Record excerpts Block Start

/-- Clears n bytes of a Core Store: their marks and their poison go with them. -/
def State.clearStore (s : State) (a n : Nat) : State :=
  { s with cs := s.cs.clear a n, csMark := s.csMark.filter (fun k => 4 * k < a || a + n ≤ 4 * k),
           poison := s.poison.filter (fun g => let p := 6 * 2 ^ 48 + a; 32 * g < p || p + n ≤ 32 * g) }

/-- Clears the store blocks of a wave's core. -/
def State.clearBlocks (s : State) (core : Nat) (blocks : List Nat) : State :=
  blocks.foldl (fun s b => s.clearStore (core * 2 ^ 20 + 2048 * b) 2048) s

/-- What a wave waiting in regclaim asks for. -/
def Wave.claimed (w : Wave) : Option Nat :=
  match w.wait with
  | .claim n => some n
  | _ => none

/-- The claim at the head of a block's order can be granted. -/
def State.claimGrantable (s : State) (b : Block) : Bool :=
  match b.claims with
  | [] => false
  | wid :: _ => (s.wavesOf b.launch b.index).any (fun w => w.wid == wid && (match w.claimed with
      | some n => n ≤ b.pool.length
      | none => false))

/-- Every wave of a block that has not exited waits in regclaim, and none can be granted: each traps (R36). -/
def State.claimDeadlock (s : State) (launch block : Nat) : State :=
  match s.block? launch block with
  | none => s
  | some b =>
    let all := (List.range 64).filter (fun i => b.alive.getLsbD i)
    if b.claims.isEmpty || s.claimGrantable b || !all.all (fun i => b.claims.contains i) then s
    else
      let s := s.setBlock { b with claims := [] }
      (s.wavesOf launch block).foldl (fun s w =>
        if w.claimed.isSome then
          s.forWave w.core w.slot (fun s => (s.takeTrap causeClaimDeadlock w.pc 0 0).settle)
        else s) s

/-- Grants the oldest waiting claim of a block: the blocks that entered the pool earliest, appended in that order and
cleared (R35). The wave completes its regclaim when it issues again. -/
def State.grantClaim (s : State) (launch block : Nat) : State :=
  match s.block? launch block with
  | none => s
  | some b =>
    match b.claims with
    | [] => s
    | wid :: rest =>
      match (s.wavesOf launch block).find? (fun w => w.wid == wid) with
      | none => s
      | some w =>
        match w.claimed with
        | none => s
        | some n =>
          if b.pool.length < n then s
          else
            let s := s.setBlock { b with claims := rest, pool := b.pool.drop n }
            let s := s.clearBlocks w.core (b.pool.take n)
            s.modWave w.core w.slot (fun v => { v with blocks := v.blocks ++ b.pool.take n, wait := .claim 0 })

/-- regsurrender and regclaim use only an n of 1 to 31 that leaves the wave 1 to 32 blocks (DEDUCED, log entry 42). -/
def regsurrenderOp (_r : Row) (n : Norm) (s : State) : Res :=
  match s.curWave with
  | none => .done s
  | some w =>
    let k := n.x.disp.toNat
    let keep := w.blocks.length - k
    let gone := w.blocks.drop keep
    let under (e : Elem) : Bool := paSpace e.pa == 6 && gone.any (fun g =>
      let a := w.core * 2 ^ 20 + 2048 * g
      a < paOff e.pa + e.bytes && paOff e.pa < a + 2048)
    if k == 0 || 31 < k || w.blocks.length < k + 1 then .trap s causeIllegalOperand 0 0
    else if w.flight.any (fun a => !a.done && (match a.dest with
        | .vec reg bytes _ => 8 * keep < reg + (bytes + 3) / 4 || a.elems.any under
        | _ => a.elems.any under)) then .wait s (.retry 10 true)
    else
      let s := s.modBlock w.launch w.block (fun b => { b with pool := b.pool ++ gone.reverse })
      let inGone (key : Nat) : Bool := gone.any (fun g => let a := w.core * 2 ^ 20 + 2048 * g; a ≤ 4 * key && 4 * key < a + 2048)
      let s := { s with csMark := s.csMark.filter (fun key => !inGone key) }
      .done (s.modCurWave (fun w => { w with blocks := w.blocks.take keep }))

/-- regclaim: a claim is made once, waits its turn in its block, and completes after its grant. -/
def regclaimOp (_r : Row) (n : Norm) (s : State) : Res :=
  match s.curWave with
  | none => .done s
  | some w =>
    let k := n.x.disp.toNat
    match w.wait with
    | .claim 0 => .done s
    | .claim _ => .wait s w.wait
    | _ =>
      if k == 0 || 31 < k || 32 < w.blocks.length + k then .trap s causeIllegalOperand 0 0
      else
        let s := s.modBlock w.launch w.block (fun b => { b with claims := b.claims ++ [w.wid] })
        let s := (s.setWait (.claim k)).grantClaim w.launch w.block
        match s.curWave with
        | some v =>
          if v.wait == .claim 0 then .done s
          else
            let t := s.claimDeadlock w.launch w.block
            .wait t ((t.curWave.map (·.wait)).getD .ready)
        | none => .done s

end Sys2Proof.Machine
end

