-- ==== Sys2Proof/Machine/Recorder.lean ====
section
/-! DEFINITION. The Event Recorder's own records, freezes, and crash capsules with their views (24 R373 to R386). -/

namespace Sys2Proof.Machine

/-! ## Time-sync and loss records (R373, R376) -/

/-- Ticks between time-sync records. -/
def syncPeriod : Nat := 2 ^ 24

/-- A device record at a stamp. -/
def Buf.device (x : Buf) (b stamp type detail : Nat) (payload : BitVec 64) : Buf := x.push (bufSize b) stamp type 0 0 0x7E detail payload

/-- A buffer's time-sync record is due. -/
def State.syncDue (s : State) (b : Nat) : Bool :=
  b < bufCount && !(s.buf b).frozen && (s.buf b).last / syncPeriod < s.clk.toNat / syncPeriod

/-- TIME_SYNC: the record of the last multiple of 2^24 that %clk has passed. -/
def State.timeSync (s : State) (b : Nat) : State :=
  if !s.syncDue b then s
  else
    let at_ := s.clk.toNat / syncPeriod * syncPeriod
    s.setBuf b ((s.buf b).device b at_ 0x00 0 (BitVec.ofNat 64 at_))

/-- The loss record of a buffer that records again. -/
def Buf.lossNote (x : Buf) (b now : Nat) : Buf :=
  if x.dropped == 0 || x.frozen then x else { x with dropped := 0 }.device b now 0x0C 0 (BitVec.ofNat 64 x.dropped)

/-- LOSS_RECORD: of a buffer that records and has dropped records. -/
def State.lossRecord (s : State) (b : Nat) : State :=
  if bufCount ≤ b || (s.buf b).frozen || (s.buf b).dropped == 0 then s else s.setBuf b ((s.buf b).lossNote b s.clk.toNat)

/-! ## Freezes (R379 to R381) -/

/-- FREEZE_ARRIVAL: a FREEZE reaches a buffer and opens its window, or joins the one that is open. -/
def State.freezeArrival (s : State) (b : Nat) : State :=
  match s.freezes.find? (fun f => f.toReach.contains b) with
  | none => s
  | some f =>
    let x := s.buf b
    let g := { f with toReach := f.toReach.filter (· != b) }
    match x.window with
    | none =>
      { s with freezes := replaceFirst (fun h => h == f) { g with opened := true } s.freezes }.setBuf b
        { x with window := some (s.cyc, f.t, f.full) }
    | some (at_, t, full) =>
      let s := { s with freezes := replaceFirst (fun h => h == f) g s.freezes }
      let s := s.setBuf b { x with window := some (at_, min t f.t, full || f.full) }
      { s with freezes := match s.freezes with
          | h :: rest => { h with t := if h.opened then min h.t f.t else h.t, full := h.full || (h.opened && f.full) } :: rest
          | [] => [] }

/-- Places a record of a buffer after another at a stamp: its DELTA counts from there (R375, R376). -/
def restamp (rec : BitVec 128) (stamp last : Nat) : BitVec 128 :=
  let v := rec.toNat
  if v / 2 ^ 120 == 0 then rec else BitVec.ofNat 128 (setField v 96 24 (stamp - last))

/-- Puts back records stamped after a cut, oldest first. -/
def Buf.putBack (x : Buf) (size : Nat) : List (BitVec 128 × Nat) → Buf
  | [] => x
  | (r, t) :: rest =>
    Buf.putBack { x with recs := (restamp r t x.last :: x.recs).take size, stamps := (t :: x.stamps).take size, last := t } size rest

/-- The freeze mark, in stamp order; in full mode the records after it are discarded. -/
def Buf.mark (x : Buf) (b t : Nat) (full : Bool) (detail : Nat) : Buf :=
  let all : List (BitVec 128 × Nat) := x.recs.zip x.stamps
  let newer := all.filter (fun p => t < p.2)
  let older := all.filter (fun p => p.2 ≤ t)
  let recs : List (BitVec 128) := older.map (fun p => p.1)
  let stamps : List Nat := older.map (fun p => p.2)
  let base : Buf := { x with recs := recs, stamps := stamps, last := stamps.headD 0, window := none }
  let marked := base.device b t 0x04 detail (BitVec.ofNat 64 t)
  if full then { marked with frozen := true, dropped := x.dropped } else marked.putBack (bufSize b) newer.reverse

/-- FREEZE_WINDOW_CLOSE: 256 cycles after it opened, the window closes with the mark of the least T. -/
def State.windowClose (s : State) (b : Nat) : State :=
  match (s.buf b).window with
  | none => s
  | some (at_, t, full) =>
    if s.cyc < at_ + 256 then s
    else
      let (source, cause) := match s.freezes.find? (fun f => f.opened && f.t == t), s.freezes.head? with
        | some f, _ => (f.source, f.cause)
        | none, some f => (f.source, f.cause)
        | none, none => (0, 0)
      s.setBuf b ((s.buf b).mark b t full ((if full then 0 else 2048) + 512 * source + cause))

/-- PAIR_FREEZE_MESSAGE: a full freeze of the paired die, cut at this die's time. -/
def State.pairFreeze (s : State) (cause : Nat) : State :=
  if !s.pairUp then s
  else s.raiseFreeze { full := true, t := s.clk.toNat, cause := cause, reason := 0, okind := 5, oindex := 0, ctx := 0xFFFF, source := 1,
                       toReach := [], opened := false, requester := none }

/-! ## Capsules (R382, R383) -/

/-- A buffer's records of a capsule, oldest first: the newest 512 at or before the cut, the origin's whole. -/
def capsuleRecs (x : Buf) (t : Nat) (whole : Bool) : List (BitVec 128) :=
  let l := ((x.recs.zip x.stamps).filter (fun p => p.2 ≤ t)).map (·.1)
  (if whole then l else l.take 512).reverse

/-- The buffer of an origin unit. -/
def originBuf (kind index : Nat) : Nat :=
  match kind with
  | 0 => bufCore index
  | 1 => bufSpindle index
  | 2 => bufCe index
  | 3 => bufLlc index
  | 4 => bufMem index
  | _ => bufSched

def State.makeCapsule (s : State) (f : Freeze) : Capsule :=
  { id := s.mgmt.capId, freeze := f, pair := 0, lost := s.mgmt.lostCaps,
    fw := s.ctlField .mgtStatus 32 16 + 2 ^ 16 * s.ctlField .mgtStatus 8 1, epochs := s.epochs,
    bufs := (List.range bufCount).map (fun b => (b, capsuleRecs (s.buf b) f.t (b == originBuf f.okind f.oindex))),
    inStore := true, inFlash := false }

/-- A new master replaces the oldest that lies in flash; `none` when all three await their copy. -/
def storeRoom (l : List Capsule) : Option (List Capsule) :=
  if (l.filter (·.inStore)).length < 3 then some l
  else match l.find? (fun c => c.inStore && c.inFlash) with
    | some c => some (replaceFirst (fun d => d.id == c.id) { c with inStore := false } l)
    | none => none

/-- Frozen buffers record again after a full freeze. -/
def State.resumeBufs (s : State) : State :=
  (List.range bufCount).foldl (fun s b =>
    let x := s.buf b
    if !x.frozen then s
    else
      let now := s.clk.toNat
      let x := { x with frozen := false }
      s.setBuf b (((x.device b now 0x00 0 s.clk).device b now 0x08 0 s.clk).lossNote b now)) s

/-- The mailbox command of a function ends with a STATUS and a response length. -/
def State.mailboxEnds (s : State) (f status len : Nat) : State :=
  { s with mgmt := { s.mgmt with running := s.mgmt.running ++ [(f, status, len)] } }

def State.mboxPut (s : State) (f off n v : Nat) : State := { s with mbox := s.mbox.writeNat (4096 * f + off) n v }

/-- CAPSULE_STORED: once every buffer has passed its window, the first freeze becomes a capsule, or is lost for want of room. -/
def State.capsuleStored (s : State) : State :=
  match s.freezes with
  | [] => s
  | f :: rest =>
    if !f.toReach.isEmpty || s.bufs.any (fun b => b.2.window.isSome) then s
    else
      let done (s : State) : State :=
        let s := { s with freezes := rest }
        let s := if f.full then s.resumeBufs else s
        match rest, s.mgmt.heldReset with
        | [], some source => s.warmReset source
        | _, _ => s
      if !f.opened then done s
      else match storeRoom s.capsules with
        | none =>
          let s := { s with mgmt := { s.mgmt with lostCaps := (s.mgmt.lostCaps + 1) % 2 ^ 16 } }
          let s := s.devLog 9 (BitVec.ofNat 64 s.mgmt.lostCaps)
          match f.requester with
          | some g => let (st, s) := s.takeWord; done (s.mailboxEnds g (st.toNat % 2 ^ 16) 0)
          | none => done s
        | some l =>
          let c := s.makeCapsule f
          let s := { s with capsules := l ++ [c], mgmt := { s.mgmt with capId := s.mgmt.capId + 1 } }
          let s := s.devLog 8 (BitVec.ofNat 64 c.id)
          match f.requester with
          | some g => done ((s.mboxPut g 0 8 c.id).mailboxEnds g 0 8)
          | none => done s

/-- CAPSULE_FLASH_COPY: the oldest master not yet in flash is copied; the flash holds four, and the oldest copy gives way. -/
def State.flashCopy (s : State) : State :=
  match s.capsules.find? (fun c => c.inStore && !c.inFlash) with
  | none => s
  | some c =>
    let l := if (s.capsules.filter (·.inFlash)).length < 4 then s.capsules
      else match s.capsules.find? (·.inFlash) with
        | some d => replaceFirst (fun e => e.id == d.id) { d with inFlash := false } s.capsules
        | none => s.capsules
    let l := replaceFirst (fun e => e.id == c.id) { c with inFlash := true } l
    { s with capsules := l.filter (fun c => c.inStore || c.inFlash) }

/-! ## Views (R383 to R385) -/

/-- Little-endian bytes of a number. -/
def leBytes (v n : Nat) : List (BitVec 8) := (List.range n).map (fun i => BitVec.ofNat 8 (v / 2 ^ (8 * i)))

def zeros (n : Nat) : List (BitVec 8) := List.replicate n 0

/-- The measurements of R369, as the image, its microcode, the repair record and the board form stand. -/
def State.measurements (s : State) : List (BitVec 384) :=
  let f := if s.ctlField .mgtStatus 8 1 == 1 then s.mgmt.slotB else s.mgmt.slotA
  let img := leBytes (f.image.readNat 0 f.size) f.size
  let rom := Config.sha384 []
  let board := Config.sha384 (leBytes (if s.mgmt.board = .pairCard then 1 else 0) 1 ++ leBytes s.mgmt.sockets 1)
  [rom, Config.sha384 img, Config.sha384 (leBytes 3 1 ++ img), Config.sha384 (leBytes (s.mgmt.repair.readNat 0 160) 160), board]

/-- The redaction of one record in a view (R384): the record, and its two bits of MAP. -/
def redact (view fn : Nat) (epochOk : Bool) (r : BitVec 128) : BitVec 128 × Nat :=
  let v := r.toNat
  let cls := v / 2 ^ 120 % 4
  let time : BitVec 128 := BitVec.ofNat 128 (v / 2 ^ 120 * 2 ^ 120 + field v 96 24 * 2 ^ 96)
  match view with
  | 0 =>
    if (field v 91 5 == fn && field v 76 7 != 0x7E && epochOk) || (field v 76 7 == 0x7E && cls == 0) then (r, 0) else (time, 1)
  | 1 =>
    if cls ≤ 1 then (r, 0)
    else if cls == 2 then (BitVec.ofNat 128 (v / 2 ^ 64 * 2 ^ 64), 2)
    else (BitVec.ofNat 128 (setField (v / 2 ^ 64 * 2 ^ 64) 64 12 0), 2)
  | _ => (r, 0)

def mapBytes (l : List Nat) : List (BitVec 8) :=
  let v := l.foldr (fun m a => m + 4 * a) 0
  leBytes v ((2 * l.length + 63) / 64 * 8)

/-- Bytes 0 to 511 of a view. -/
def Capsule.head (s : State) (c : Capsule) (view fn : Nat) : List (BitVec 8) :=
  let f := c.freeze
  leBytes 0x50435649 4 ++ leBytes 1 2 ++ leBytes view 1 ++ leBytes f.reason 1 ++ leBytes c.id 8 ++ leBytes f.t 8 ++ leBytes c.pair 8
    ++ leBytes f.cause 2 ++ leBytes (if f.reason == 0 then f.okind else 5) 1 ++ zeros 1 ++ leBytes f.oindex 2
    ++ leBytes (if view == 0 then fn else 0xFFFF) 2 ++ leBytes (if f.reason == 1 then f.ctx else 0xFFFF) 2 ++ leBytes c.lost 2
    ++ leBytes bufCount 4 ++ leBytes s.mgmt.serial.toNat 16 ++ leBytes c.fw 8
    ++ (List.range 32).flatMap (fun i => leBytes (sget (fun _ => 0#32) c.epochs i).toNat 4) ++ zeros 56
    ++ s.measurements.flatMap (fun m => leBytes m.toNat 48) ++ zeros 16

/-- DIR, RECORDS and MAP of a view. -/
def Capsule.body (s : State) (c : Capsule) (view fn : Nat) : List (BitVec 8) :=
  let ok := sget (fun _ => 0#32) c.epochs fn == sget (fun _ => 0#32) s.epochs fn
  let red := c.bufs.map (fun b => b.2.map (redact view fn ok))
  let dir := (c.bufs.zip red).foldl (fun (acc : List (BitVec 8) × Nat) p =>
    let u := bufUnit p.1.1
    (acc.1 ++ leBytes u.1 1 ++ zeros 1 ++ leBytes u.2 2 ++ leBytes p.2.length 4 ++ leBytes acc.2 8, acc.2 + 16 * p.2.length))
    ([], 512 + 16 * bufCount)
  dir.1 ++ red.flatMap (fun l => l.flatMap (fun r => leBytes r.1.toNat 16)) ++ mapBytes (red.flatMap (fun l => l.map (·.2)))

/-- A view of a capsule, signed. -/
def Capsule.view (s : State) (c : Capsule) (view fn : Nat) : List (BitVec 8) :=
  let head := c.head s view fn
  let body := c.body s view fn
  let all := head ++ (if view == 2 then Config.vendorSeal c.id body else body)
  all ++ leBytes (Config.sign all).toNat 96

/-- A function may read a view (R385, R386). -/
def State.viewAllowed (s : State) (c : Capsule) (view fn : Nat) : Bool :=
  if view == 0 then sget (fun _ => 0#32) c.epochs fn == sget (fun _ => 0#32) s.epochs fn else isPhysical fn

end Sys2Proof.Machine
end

Record excerpts Block End

Pull out all lines in the data above that include "after".

Answer section:
/-- regclaim: a claim is made once, waits its turn in its block, and completes after its grant. -/
/-- Places a record of a buffer after another at a stamp: its DELTA counts from there (R375, R376). -/
/-- Puts back records stamped after a cut, oldest first. -/
/-- The freeze mark, in stamp order; in full mode the records after it are discarded. -/
/-- FREEZE_WINDOW_CLOSE: 256 cycles after it opened, the window closes with the mark of the least T. -/
/-- Frozen buffers record again after a full freeze. -/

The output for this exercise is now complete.